The hurt that Sudhalter felt from Shafrin’s comments, however, paled in comparison to her father’s disappointment.

“He was really upset. He saved all his life for this really expensive women’s college so that I could get a really fancy job or get married to a status person — this traditional path,” she recalled. “The last thing he wanted to see me in was in jazz music. He wouldn’t even come to my concerts.”

In 1975, a decade into her career, Sudhalter’s father finally came to a performance — just four months before he passed away.

“I was having a concert at the conservatory in Boston and we had an argument. He said he wasn’t going to come because he couldn’t find parking, but he showed up. He had tears in his eyes and he was really moved. It was fabulous,” she said. “Some people fight for acceptance from their parents and they never get it. It was a blessing.”

Sudhalter attributed her father’s wariness of her joining the business to the treatment of women he saw during his time as a jazz musician.

“He saw the hard knocks, the sexist things that were happening,” she said. “He didn’t want me to be a part of that world because he thought it wasn’t very nice.”

At this point in her career, Sudhalter is happy to see how far jazz music has come in including women.

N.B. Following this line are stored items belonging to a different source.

-- ==== Sys2Proof/Laws/Memory.lean ====
section
/-! SUPPORT. RBUF: a read after a write, and every operation keeps the canonical form. -/

namespace Sys2Proof.Machine

@[simp] theorem Memory.get_nil (a : Nat) : Memory.get [] a = 0#8 := rfl

/-- An offset below every listed one holds 0. -/
theorem Memory.get_below {m : Memory} {a : Nat} (h : ∀ c ∈ m, a < c.1) : m.get a = 0#8 := by
  induction m with
  | nil => rfl
  | cons c m ih =>
    have hc := h c (by simp)
    have : a ≠ c.1 := by omega
    simp only [Memory.get, if_neg this]
    exact ih fun x hx => h x (by simp [hx])

/-- Every cell of a buffer after a write is a cell from before or the one written, which is not 0. -/
theorem Memory.mem_put {m : Memory} {a : Nat} {v : Byte} {c : Host.Cell} (h : c ∈ m.put a v) :
    c ∈ m ∨ (c = (a, v) ∧ v ≠ 0#8) := by
  induction m with
  | nil =>
    unfold Memory.put at h
    split at h <;> simp_all
  | cons x m ih =>
    unfold Memory.put at h
    split at h
    · split at h
      · exact .inl h
      · rcases List.mem_cons.mp h with h | h
        · exact .inr ⟨h, by assumption⟩
        · exact .inl h
    · split at h
      · split at h
        · exact .inl (by simp [h])
        · rcases List.mem_cons.mp h with h | h
          · exact .inr ⟨h, by assumption⟩
          · exact .inl (by simp [h])
      · rcases List.mem_cons.mp h with h | h
        · exact .inl (by simp [h])
        · rcases ih h with h | h
          · exact .inl (by simp [h])
          · exact .inr h

/-- A write keeps the canonical form. -/
theorem Memory.put_wf {m : Memory} {a : Nat} {v : Byte} (h : m.wf) (ha : a < 256) : (m.put a v).wf := by
  refine ⟨?_, fun c hc => ?_⟩
  · obtain ⟨hp, -⟩ := h
    induction m with
    | nil => unfold Memory.put; split <;> simp
    | cons x m ih =>
      rw [List.pairwise_cons] at hp
      unfold Memory.put
      split
      · split
        · exact List.pairwise_cons.mpr hp
        · refine List.pairwise_cons.mpr ⟨fun y hy => ?_, List.pairwise_cons.mpr hp⟩
          rcases List.mem_cons.mp hy with rfl | hy
          · assumption
          · have := hp.1 y hy; simp only at *; omega
      · split
        · split
          · exact hp.2
          · refine List.pairwise_cons.mpr ⟨fun y hy => ?_, hp.2⟩
            have := hp.1 y hy; simp only at *; omega
        · refine List.pairwise_cons.mpr ⟨fun y hy => ?_, ih hp.2⟩
          rcases Memory.mem_put hy with hy | ⟨rfl, -⟩
          · exact hp.1 y hy
          · simp only; omega
  · rcases Memory.mem_put hc with hc | ⟨rfl, hv⟩
    · exact h.2 c hc
    · exact ⟨by simpa using ha, hv⟩

/-- A read at the offset written gives the value written. -/
theorem Memory.get_put_same {m : Memory} {a : Nat} {v : Byte} (h : m.Pairwise (fun x y => x.1 < y.1)) :
    (m.put a v).get a = v := by
  induction m with
  | nil => unfold Memory.put; split <;> simp_all [Memory.get]
  | cons x m ih =>
    rw [List.pairwise_cons] at h
    unfold Memory.put
    split
    · split
      · rename_i hlt hv
        have : a ≠ x.1 := by omega
        simp only [Memory.get, if_neg this, hv]
        exact Memory.get_below fun c hc => by have := h.1 c hc; omega
      · simp [Memory.get]
    · split
      · split
        · rename_i heq hv
          rw [hv]
          exact Memory.get_below fun c hc => by have := h.1 c hc; omega
        · simp [Memory.get]
      · rename_i hne
        simp only [Memory.get, if_neg hne]
        exact ih h.2

/-- A read at another offset is as before. -/
theorem Memory.get_put_other {m : Memory} {a b : Nat} {v : Byte} (h : b ≠ a) : (m.put a v).get b = m.get b := by
  induction m with
  | nil => unfold Memory.put; split <;> simp [Memory.get, h]
  | cons x m ih =>
    unfold Memory.put
    split
    · split <;> simp [Memory.get, h]
    · split
      · rename_i heq
        split <;> simp [Memory.get, ← heq, h]
      · simp only [Memory.get]; split
        · rfl
        · exact ih

/-- A run of writes keeps the canonical form. -/
theorem Memory.putRun_wf {bs : List Byte} : ∀ {m : Memory} {a : Nat}, m.wf → a + bs.length ≤ 256 → (m.putRun a bs).wf := by
  induction bs with
  | nil => intro m a h _; exact h
  | cons v bs ih =>
    intro m a h hl
    simp only [List.length_cons] at hl
    exact ih (Memory.put_wf h (by omega)) (by omega)

/-- An offset outside the run reads as before. -/
theorem Memory.get_putRun_other {bs : List Byte} :
    ∀ {m : Memory} {a b : Nat}, (b < a ∨ a + bs.length ≤ b) → (m.putRun a bs).get b = m.get b := by
  induction bs with
  | nil => intros; rfl
  | cons v bs ih =>
    intro m a b h
    simp only [List.length_cons] at h
    rw [Memory.putRun, ih (by omega), Memory.get_put_other (by omega)]

/-- An offset inside the run reads the byte written there. -/
theorem Memory.get_putRun_inside {bs : List Byte} :
    ∀ {m : Memory} {a i : Nat} (hi : i < bs.length), m.wf → a + bs.length ≤ 256 →
      (m.putRun a bs).get (a + i) = bs[i] := by
  induction bs with
  | nil => intro m a i hi; simp at hi
  | cons v bs ih =>
    intro m a i hi h hl
    simp only [List.length_cons] at hl hi
    rw [Memory.putRun]
    cases i with
    | zero =>
      rw [Memory.get_putRun_other (by omega)]
      exact Memory.get_put_same h.1
    | succ i =>
      have := ih (i := i) (a := a + 1) (by omega) (Memory.put_wf (a := a) (v := v) h (by omega)) (by omega)
      rw [show a + (i + 1) = a + 1 + i by omega, this]
      simp

@[simp] theorem Memory.getRun_length (m : Memory) (a n : Nat) : (m.getRun a n).length = n := by
  simp [Memory.getRun]

/-- A buffer given by a function of the offset is in the canonical form. -/
theorem Memory.tabulate_wf (f : Nat → Byte) : ∀ n, n ≤ 256 → (Memory.tabulate f n).wf := by
  intro n
  induction n with
  | zero => intro _; simp [Memory.tabulate, Memory.wf]
  | succ n ih => intro h; exact Memory.put_wf (ih (by omega)) (by omega)

/-- The state's memory at reset has the canonical form. -/
theorem reset_memory_wf : ∀ d ∈ State.reset.devices, d.rx.rbuf.wf := by
  intro d hd
  obtain ⟨k, -, rfl⟩ := List.mem_map.mp hd
  simp [Device.powerOn, Memory.wf]

end Sys2Proof.Machine
end

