theorem decodeTOpen_eq_ok {dev : Nat} {operands : List Byte} {j : Instr} :
    decodeTOpen dev operands = .ok j ↔
      ∃ port baudrate, j = .tOpen dev port baudrate ∧ operands = bytes32 port ++ bytes32 baudrate := by
  constructor
  · intro h
    unfold decodeTOpen at h
    split at h
    · cases h
      exact ⟨_, _, rfl, by simp only [bytes32_of_word, List.cons_append, List.nil_append]⟩
    · cases h
  · rintro ⟨port, baudrate, rfl, rfl⟩
    simp only [bytes32, List.cons_append, List.nil_append, decodeTOpen, word32_of_bytes]

/-- A byte without reserved bits is the byte of the two hooks it says are present. -/
theorem hooksByte_of_bits : ∀ h : Byte, h.toNat < 4 → hooksByte (!h.getLsbD 0) (!h.getLsbD 1) = h := by decide

theorem hooksByte_bits (add remove : Bool) :
    (hooksByte add remove).toNat < 4 ∧ (!(hooksByte add remove).getLsbD 0) = add ∧
      (!(hooksByte add remove).getLsbD 1) = remove := by
  revert add remove; decide

theorem decodeOpen_eq_ok {dev : Nat} {operands : List Byte} {j : Instr} :
    decodeOpen dev operands = .ok j ↔
      ∃ add remove port baudrate context, j = .openDevice dev add remove port baudrate context ∧
        operands = hooksByte add remove :: (bytes32 port ++ bytes32 baudrate ++ bytes32 context) := by
  constructor
  · intro h
    unfold decodeOpen at h
    split at h
    · split at h
      next => cases h
      next hbits =>
        cases h
        refine ⟨_, _, _, _, _, rfl, ?_⟩
        simp only [hooksByte_of_bits _ (Nat.lt_of_not_le hbits), bytes32_of_word, List.cons_append, List.nil_append]
    · cases h
  · rintro ⟨add, remove, port, baudrate, context, rfl, rfl⟩
    obtain ⟨hlt, hadd, hremove⟩ := hooksByte_bits add remove
    simp only [bytes32, List.cons_append, List.nil_append, decodeOpen, if_neg (Nat.not_le.mpr hlt), word32_of_bytes,
      hadd, hremove]

theorem bytes16_length_of_eq {n1 n0 : Byte} {d : List Byte} (h : d.length = (word16 n1 n0).toNat) :
    bytes16 (BitVec.ofNat 16 d.length) = [n1, n0] := by
  rw [h, BitVec.ofNat_toNat, BitVec.setWidth_eq, bytes16_of_word]

theorem decodeDeliver_eq_ok {dev : Nat} {operands : List Byte} {j : Instr} :
    decodeDeliver dev operands = .ok j ↔
      ∃ d, d.length ≤ 511 ∧ j = .deliver dev d ∧ operands = bytes16 (BitVec.ofNat 16 d.length) ++ d := by
  constructor
  · intro h
    unfold decodeDeliver at h
    split at h
    next n1 n0 d =>
      split at h
      next => cases h
      next hlength =>
        split at h
        next => cases h
        next hmax =>
          cases h
          refine ⟨d, Nat.le_of_not_lt hmax, rfl, ?_⟩
          rw [bytes16_length_of_eq (not_not.mp hlength)]
          rfl
    next => cases h
  · rintro ⟨d, hmax, rfl, rfl⟩
    have hlength : (BitVec.ofNat 16 d.length).toNat = d.length := by rw [BitVec.toNat_ofNat]; omega
    simp only [bytes16, List.cons_append, List.nil_append, decodeDeliver, word16_of_bytes, hlength, ne_eq, not_true_eq_false,
      if_false, Config.rxNMax, if_neg (Nat.not_lt.mpr hmax)]

/-- The bytes of SEND's operands after the form and the type, from the two 16-bit values they hold. -/
theorem sendBytes_of_words {c1 c0 n1 n0 : Byte} {data : List Byte} (h : data.length = (word16 n1 n0).toNat) :
    bytes16 (word16 c1 c0) ++ bytes16 (BitVec.ofNat 16 data.length) ++ data = c1 :: c0 :: n1 :: n0 :: data := by
  rw [bytes16_of_word, bytes16_length_of_eq h]
  rfl

theorem decodeSend_eq_ok {dev : Nat} {operands : List Byte} {j : Instr} :
    decodeSend dev operands = .ok j ↔
      ∃ form type count data, data.length < 65536 ∧ j = .send dev form type count data ∧
        operands = sendFormByte form :: type :: (bytes16 count ++ bytes16 (BitVec.ofNat 16 data.length) ++ data) := by
  constructor
  · intro h
    unfold decodeSend at h
    split at h
    next f type c1 c0 n1 n0 data =>
      split at h
      next => cases h
      next hlength =>
        have hdata := not_not.mp hlength
        have hlt : data.length < 65536 := hdata ▸ (word16 n1 n0).isLt
        split at h
        next hatomic =>
          cases h
          exact ⟨.atomic, type, word16 c1 c0, data, hlt, rfl, by rw [sendBytes_of_words hdata, hatomic]; rfl⟩
        next =>
          split at h
          next hstart =>
            cases h
            exact ⟨.start, type, word16 c1 c0, data, hlt, rfl, by rw [sendBytes_of_words hdata, hstart]; rfl⟩
          next => cases h
    next => cases h
  · rintro ⟨form, type, count, data, hlt, rfl, rfl⟩
    have hlength : (BitVec.ofNat 16 data.length).toNat = data.length := by rw [BitVec.toNat_ofNat]; omega
    cases form <;> simp [bytes16, decodeSend, word16_of_bytes, hlength, sendFormByte]

/-! ## Requests -/

/-- The instruction is well formed and `r` is the request that stands for it. -/
def StandsFor (r : Request) (i : Instr) : Prop := i.wellFormed = true ∧ encode i = r

theorem devFits_of_lt {dev : Nat} (h : dev < 256) : devFits dev = true := decide_eq_true h
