-- ==== Sys2Proof/Syntax.lean ====
section
/-!
DEFINITION. The commands of the module: one constructor per row of the opcode table, with the row's operands. What an
outside agent decides or supplies (a read's data, the outcome of a training, a level on a pin) is an operand of the
command that brings it in.
-/
namespace Sys2Proof

/-- A bench, BENCH0 to BENCH3 (R30). -/
abbrev BenchId := Fin 4
/-- A host link (R42). -/
abbrev LinkId := Fin 4
/-- A head, HEAD0 to HEAD7. -/
abbrev HeadId := Fin 8
/-- A Carter channel. -/
abbrev ChanId := Fin 64
/-- A block engine. -/
abbrev BlkId := Fin 2
/-- A Bellwire channel. -/
abbrev BellId := Fin 128
/-- An interrupt source number. -/
abbrev SrcId := Fin 1024
/-- A CIO pin. -/
abbrev PinId := Fin 96
/-- A ring by its global number. -/
abbrev RingId := Fin 16384

/-- A Pyriva core (R95). -/
inductive CoreId where
  | scene (c : Fin 32)
  | line (h : Fin 8)
  | clerk
deriving DecidableEq, Repr

/-- Who makes a fabric access (R29, R96). -/
inductive Requester where
  | host (b : BenchId)
  | core (c : CoreId)
  | carter (c : ChanId)
  | block (e : BlkId)
deriving DecidableEq, Repr

/-- Where a host access arrives (R47, R48): a BAR and an offset, or configuration space. -/
inductive HostSpace where
  | bar0
  | bar2
  | bar4
  | config
deriving DecidableEq, Repr

/-- The target of a register access: a device address for the module's own requesters, a BAR offset for a host, whose write
may come in poisoned (R51). -/
inductive AccessAt where
  | device (req : Requester) (addr : Addr)
  | host (b : BenchId) (space : HostSpace) (off : Addr)
  | hostPoisoned (b : BenchId) (space : HostSpace) (off : Addr)
deriving DecidableEq, Repr

/-- A Pyriva instruction as its core meets it: the core, the guard of its first parcel and the VAR field (R108, R123,
R126). -/
structure Guard where
  core : CoreId
  pred : Fin 8
  neg  : Bool
  var  : BitVec 4
deriving DecidableEq, Repr

/-- One operand: its specifier parcel and its extension parcels, low parcel first (R101, R123). -/
structure Operand where
  spec : Parcel
  ext  : Double
deriving DecidableEq, Repr

/-- The string instruction a prefix precedes, with its operand where it has one (R153). -/
inductive StringOp where
  | smov
  | sset (a : Operand)
  | sget (d : Operand)
  | scmp
  | sfind (a : Operand)
deriving DecidableEq, Repr

/-- What the instruction after a prefix parcel is: a string instruction, or another first parcel (R156). -/
inductive Prefixed where
  | str (op : StringOp)
  | other (parcel : Parcel)
deriving DecidableEq, Repr

/-- The result of a display-link training (R295). -/
inductive TrainResult where
  | trained (rate : Fin 16) (lanes : Fin 3) (psr : Bool) (suLines : Fin 4096)
  | failCr
  | failAux
deriving DecidableEq, Repr

/-- What the sink answered to an AUX request (R298, R299). -/
inductive AuxReply where
  | ack (bytes : List Byte)
  | nack
  | defer
  | timeout
  | malformed
  | noSink
deriving DecidableEq, Repr

/-- The source of a reference edge (R283). -/
inductive EdgeSource where
  | te (level : Bool)
  | flkIn (level : Bool)
  | refHead
  | channel (c : Fin 128)
deriving DecidableEq, Repr

/-- What a pattern engine read: a map, pattern or sprite source fetch (R213, R231), an entry of its palette RAM (R198), or an
entry of its front or back sprite store (R310, R316). -/
inductive PeFetch where
  | tile (t : Fin 4)
  | sprite
  | palette (entry : Fin 16384)
  | store (back : Bool) (idx : Fin 65536)
deriving DecidableEq, Repr

/-- What a reset's zero fill covers (R62). -/
inductive FillUnit where
  | granule (g : Fin 128)
  | scratch (page : Fin 28)
  | workspace (c : Fin 32)
deriving DecidableEq, Repr

/-- The link errors of R68 that AER logs. -/
inductive TlpError where
  | lcrc
  | ecrc
  | malformed
deriving DecidableEq, Repr

/-- What sends messages left pending in the PBA (R63). -/
inductive MsixAct where
  | vector (v : Fin 256)
  | functionMask (masked : Bool)
  | busMaster (on : Bool)
deriving DecidableEq, Repr

/-- What a read of host memory brought back (R85, R405). -/
inductive HostRead where
  | notHost
  | data (bytes : List Byte)
  | poisoned
  | refused
deriving DecidableEq, Repr

/-- Which part of STOP_CARTER a write covers (R91). -/
inductive StopHalf where
  | low
  | high
  | both
deriving DecidableEq, Repr

/-- A sample voice or a tone voice (R338). -/
inductive VoiceId where
  | sample (v : Fin 1024)
  | tone (t : Fin 64)
deriving DecidableEq, Repr

/-- A unit whose gain or route waits for a zero crossing (R358). -/
inductive ZcUnit where
  | bus (b : Fin 64)
  | out (c : Fin 128)
  | sidetone (s : Fin 64)
deriving DecidableEq, Repr

/-- The bus errors a Carter request can end in (R405). -/
inductive BusErr where
  | timeout
  | refused
  | decode
  | poison
  | notIssued
deriving DecidableEq, Repr

/-- An error that a read finds in a word: one that it corrects, or an uncorrectable one (R411). -/
inductive EccFound where
  | corrected
  | uncorrectable
deriving DecidableEq, Repr

/-- What a fetch brought back (R198, R260, R367, R411): how many bytes, and the address and kind of an error that it found. -/
structure Fetched where
  bytes : Fin 65536
  found : Option (Addr × EccFound)
deriving DecidableEq, Repr

/-- A host's read through BAR2: how many bytes, and an error that it finds (R50, R411). -/
structure HostFetch where
  size  : Nat
  found : Option (Addr × EccFound)
deriving DecidableEq, Repr

/-- A voice's fetch returns, or its data is not there by the sample that needs it next (R367). -/
inductive VoiceData where
  | back (data : Fetched)
  | late
deriving DecidableEq, Repr

/-- What the journeyman and the engine it checks show at a line's boundary (R312): their requests differ, and, where the engine's
digest differs from the journeyman's, the digest. -/
structure AssayView where
  requestsDiffer : Bool
  digest         : Option Word
deriving DecidableEq, Repr

/-- The end of a head's active scan line; a write of the surface's row failed (R271, R291). -/
structure ScanEnd where
  head         : HeadId
  captureFails : Bool
deriving DecidableEq, Repr

/-- A transfer on the slot SMBus (R70): the 7-bit address, and a write rather than Read Word. -/
structure SmbusCall where
  addr  : BitVec 7
  write : Bool
deriving DecidableEq, Repr

/-- What a serial unit's finished byte brought in (R484, R490). -/
inductive SerResult where
  | sent
  | received (byte : Byte) (err : Bool)
  | exchanged (byte : Byte)
  | i2c (acked : Bool) (byte : Byte)
deriving DecidableEq, Repr

/-- Why a dozing module wakes (R533). -/
inductive WakeCause where
  | hostAccess (b : BenchId)
  | watch
  | servicePort
  | dozeOff (b : BenchId)
  | perst
deriving DecidableEq, Repr

/-- What the closing test found failing (R511, R512). -/
structure ClosingResult where
  cores    : BitVec 32
  lines    : BitVec 8
  engines  : BitVec 9
  banks    : BitVec 16
  heads    : BitVec 8
  lanes    : BitVec 4
  segments : Fin 3
  pages    : List Addr
deriving DecidableEq, Repr

/-- The unit whose internal check fails: a pattern engine (R316); or a bench's Carter channel, block engine, ring-head cache share or core
register file, whose internal state holds an uncorrectable error (UNIT_STATE, R502). No other command brings the latter: that this one does
is the model's choice (DESIGN CHOICE, log 104). -/
inductive CheckUnit where
  | engine (e : Fin 9)
  | carter (c : ChanId)
  | block (e : BlkId)
  | cache (b : BenchId)
  | core (c : CoreId)
deriving DecidableEq, Repr

/-- The functions that report ready on their own (R526). -/
inductive ReadyFn where
  | queue
  | mailbox
  | bellwire
  | carter
  | block
  | core (c : Fin 32)
  | audio
  | head (h : Fin 8)
  | scratch
deriving DecidableEq, Repr

/-- The header fields of a service-port command frame that its reply depends on (R546). -/
structure Frame where
  session : BitVec 16
  tag     : BitVec 16
deriving DecidableEq, Repr
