-- ==== Sys2Proof/Machine/RegMap.lean ====
section
/-!
DEFINITION. The register map: one row per register of the spec's register tables, with its offset in its unit's block,
how often it repeats, its reset value, the masks of its RW, W1C and RC fields, and its effect instant (R8, R17, R18,
R19, R26). Every bit outside the masks is RO, WO, W1S or reserved: a write does not store it. The rows follow the
register tables of R53, R81, R91, R98, R116, R185, R216, R241, R272, R273, R304, R334, R369, R387, R406, R428, R453,
R470, R491 and R515.
-/
namespace Sys2Proof.Machine

/-- The effect instant a register table names (R8, R172). -/
inductive Eff where
  | onWrite     -- acts when the port accepts the write
  | status      -- not staged: live state
  | staged      -- lands at a span or line boundary, by the view written
  | stagedLine  -- lands at a line boundary through either view
  | shadow      -- a bitmap plane's shadow group (commit)
  | paged       -- an audio load page (R347)
  | zeroCross   -- an audio value that waits for a zero crossing
deriving DecidableEq, Repr

/-- One register of a block, or an array of them. -/
structure RegRow where
  off    : Nat
  count  : Nat
  stride : Nat
  reset  : Nat
  rw     : Nat
  w1c    : Nat
  rc     : Nat
  eff    : Eff
deriving DecidableEq, Repr

/-- A block of registers that repeats once per unit. -/
structure RegBlock where
  base   : Nat
  count  : Nat
  stride : Nat
  rows   : List RegRow
deriving DecidableEq, Repr

/-- Bench control registers, one block per bench (R53). -/
def benchRows : List RegRow := [
  ⟨0x0, 1, 0x0, 0x0, 0x0, 0x0, 0x0, .onWrite⟩,  -- BENCH_INFO
  ⟨0x4, 1, 0x0, 0x0, 0x0, 0x0, 0x0, .onWrite⟩,  -- BENCH_CORES
  ⟨0x10, 1, 0x0, 0x0, 0x0, 0x0, 0x0, .onWrite⟩,  -- BENCH_READY0
  ⟨0x14, 1, 0x0, 0x0, 0x0, 0x40000000, 0x0, .onWrite⟩,  -- BENCH_READY1
  ⟨0x20, 1, 0x0, 0x0, 0x0, 0x0, 0xFFFFFFFF, .onWrite⟩,  -- DECODE_HOLE
  ⟨0x40, 1, 0x0, 0x0, 0xFFFF0000, 0x2, 0x0, .onWrite⟩,  -- PTM_CTL
  ⟨0x48, 2, 0x4, 0x0, 0x0, 0x0, 0x0, .onWrite⟩,  -- PTM_TB_REQ
  ⟨0x50, 2, 0x4, 0x0, 0x0, 0x0, 0x0, .onWrite⟩,  -- PTM_MASTER
  ⟨0x58, 1, 0x0, 0x0, 0x0, 0x0, 0x0, .onWrite⟩,  -- PTM_PROP
  ⟨0x60, 2, 0x4, 0x0, 0x0, 0x0, 0x0, .onWrite⟩,  -- PTM_TB_AT_MASTER
  ⟨0x8000, 256, 0x10, 0x0, 0xFFFFFFFC, 0x0, 0x0, .onWrite⟩,  -- MSIX_TABLE message address (R63; PCI Express)
  ⟨0x8004, 256, 0x10, 0x0, 0xFFFFFFFF, 0x0, 0x0, .onWrite⟩,  -- MSIX_TABLE message upper address
  ⟨0x8008, 256, 0x10, 0x0, 0xFFFFFFFF, 0x0, 0x0, .onWrite⟩,  -- MSIX_TABLE message data
  ⟨0x800C, 256, 0x10, 0x1, 0x1, 0x0, 0x0, .onWrite⟩,  -- MSIX_TABLE vector control
  ⟨0x9000, 8, 0x4, 0x0, 0x0, 0x0, 0x0, .onWrite⟩   -- MSIX_PBA (R63)
]

/-- The STOP page, one block per bench (R91). -/
def stopRows : List RegRow := [
  ⟨0x0, 2, 0x4, 0x0, 0x0, 0x0, 0x0, .onWrite⟩,  -- STOP_CARTER
  ⟨0x8, 1, 0x0, 0x0, 0x0, 0x0, 0x0, .onWrite⟩,  -- STOP_CORES
  ⟨0xC, 1, 0x0, 0x0, 0x0, 0x0, 0x0, .onWrite⟩,  -- STOP_UNITS
  ⟨0x10, 1, 0x0, 0x0, 0x0, 0x0, 0x0, .onWrite⟩,  -- STOP_RELEASE
  ⟨0x20, 1, 0x0, 0x0, 0x0, 0x2000000, 0x0, .onWrite⟩,  -- STOP_STATUS
  ⟨0x24, 1, 0x0, 0x0, 0x0, 0x0, 0xFFFFFFFF, .onWrite⟩   -- STOP_IGNORED
]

“There have always been great [female] jazz pianists and singers, and they were accepted. But [women who played] trumpets, saxophones, and trombones were discriminated against, and they were steered away from going into jazz,” she said.

But now — in part because of pioneers like Sudhalter — the jazz scene looks quite different.

“You see more and more [women] and New York has a huge presence,” she said. “Men have stopped excluding them in the band, their conversations and their general friendship. In my time, if they saw a woman they would immediately try to date you, make a pass at you, but not really include you.”

Sudhalter is not wearing rose-colored glasses when it comes to how far the industry still needs to go, however.

“We are still underrepresented,” she said. “And in big bands, if you look at how proportional that is to how many women that are out there. There is still work to do.”

Sudhalter holds out hope for the next generation of women in jazz.

“Well, I hope for total self-realization for every woman. To get rid of all the self-deprecating feelings and the inadequacy — feelings that I had and really had to fight against — so that each woman can feel completely legitimized and free to pursue her complete career,” she said. “That’s the first part of it, so that self-esteem in women can become great enough so that they can pursue freely this field. So that they can feel adequate and up to it. The other side of it is full recognition from the rest of the music world — from guys, from the powers that be — of the potential of women and the inclusion of us in every ensemble and every field of music. It’s those two aspects, the internal and the external.”

Sudhalter is a catalyst to the change she wants to see, as the executive director of the Astoria Big Band and, since September, the bandleader at the Flushing Town Hall Jazz Jams sessions.